Archival Quality by Ivy Noelle Weir, Illustrated by Steenz


“The Logan Museum is a mysterious old building practically covered in skulls, and also the new workplace of Celeste “Cel” Walden, a librarian who was let go from her previous job after a mental breakdown. But Cel is desperate to feel useful, and Abayomi Abiola, the Logan Museum’s chief curator, is desperate to hire a new archivist. 

Cel soon realizes the job is unlike any other she’s had. There’s an apartment onsite she’s required to live in, she only works in the middle of the night, and she definitely gets the impression that there’s more to the museum than Abayomi and her new boss, Holly Park are letting on. 

And then strange things start happening. Odd noises. Objects moving. Vivid, terrifying dreams of a young woman Cel’s never met, but feels strangely drawn to. A woman who for some reason needs Cel’s help.
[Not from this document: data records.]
/-- The carrier a channel is bound to (R157). -/
def State.chCarrier (s : State) (c : Nat) : Nat := s.fld (Reg.CH_CFG c) F.CH_CFG_CARRIER
/-- The load group of a carrier (R159). -/
def State.cgGroup (s : State) (n : Nat) : Nat := s.fld (Reg.CG_CFG n) F.CG_CFG_GROUP
/-- The reference carrier of a group (R159). -/
def State.lgRef (s : State) (g : Nat) : Nat := s.fld (Reg.LG_CFG g) F.LG_CFG_REF
/-- The channels bound to a carrier. -/
def State.chansOf (s : State) (n : Nat) : List Nat := (List.range 256).filter fun c => s.chCarrier c == n
/-- The effective PER of a carrier, in sixteenths of a tick. -/
def State.per16 (s : State) (n : Nat) : Nat := s.reg (Reg.CG_PER_ACT n) * 16
/-- The effective PER of a carrier as a duration. -/
def State.perDur (s : State) (n : Nat) : Instant := s.reg (Reg.CG_PER_ACT n) * edgeTick

/-- The channel whose shadow a port is. -/
def portChan (p : Nat) : Nat := if p < 0x500 then (p - 0x300) / 2 else p - 0x500
/-- The group of the shadow at a port (R159). -/
def State.portGroup (s : State) (p : Nat) : Nat :=
  s.cgGroup (if p < 0x220 then (p - 0x200) / 2 else s.chCarrier (portChan p))

/-- Shadow ports the built-in law owns (R34). -/
def State.lawPort (s : State) (p : Nat) : Bool :=
  s.builtin && (if p < 0x220 then (p - 0x200) / 2 < 10 else portChan p < 96)

/-- Count of a carrier at a look-ahead instant, in sixteenths of a tick (R152); a hold after a PH change reads 0. -/
def State.countAt (s : State) (n : Nat) (la : Instant) : Nat :=
  let c := s.carrier n
  if !c.running then 0
  else
    let left := (c.wrapAt - la + sixteenth - 1) / sixteenth
    if 0 < left ∧ left ≤ s.per16 n then s.per16 n - left else 0

/-- The number and the look-ahead instant of the next wrap of a carrier that runs or is to start (R153). -/
def State.nextWrap (s : State) (cg : Nat) : Option (Nat × Instant) :=
  let c := s.carrier cg
  if c.running then some (c.wraps, c.wrapAt)
  else c.startAt.map fun ts => (0, ts + s.reg (Reg.CG_PH_ACT cg) % (max 1 (s.per16 cg)) * sixteenth)

/-- The look-ahead instant at which the count of a carrier equals CG_EVT in its present period (R156); count 0 is reached at the wrap,
where a hold follows it. -/
def State.evtAt (s : State) (n : Nat) : Instant :=
  let c := s.carrier n
  let start := c.wrapAt - s.perDur n
  let evt := s.reg (Reg.CG_EVT n)
  if evt = 0 ∧ c.lastWrap ≤ start then c.lastWrap else start + evt * edgeTick

/-- A match of CG_EVT lies ahead in the present period: within PER and the run, not before the last match or change of CG_EVT. -/
def State.evtAhead (s : State) (n : Nat) : Bool :=
  let c := s.carrier n
  c.running && decide (s.reg (Reg.CG_EVT n) < s.reg (Reg.CG_PER_ACT n)) && decide (c.lastWrap ≤ s.evtAt n) && decide (c.evtFrom ≤ s.evtAt n)

/-- The look-ahead instant of the next match of CG_EVT that is known: in the present period, in the next, in the first after a scheduled
start. -/
def State.nextMatch (s : State) (n : Nat) : Option Instant :=
  let evt := s.reg (Reg.CG_EVT n)
  if s.reg (Reg.CG_PER_ACT n) ≤ evt then none
  else if s.evtAhead n then some (s.evtAt n)
  else (s.nextWrap n).map fun w =>
    let first := w.2 + evt * edgeTick - s.perDur n
    if (s.carrier n).startAt.any fun ts => decide (ts ≤ first) then first else w.2 + evt * edgeTick

/-- The wrap of a running carrier is due at a look-ahead instant. -/
def State.wrapDue (s : State) (n : Nat) (la : Instant) : Bool :=
  let c := s.carrier n
  c.running && decide (c.wrapAt ≤ la)

/-- New values for a channel are due at a look-ahead instant: its carrier's wrap, or the transfer of its group's snapshot (R167). -/
def State.changeDue (s : State) (c : Nat) (la : Instant) : Bool :=
  let n := s.chCarrier c
  let g := s.cgGroup n
  s.wrapDue n la || (s.wrapDue (s.lgRef g) la && (s.snap g).any fun sn => sn.eligible.any fun e => decide (e ≤ (s.carrier (s.lgRef g)).wrapAt))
As Cel attempts to learn more about her, she begins losing time, misplacing things, passing out–there’s no denying the job is becoming dangerous. But Cel can’t let go of the woman in her dreams. Who is she? Why is she so fixated on Cel? And does Cel have the power to save herself?”

-Synopsis from inside front cover


Cover image from StoryGraph

I always look forward to reading seasonal graphic novels this time of year, and this month I’ll be reviewing witchy ones in particular. I’ll be posting them throughout the month of October.

*light spoilers below*

Archival Quality by Ivy Noelle Weir is a graphic novel I recalled seeing years ago, but only just recently decided to read after a few librarians recommended it to me on Twitter.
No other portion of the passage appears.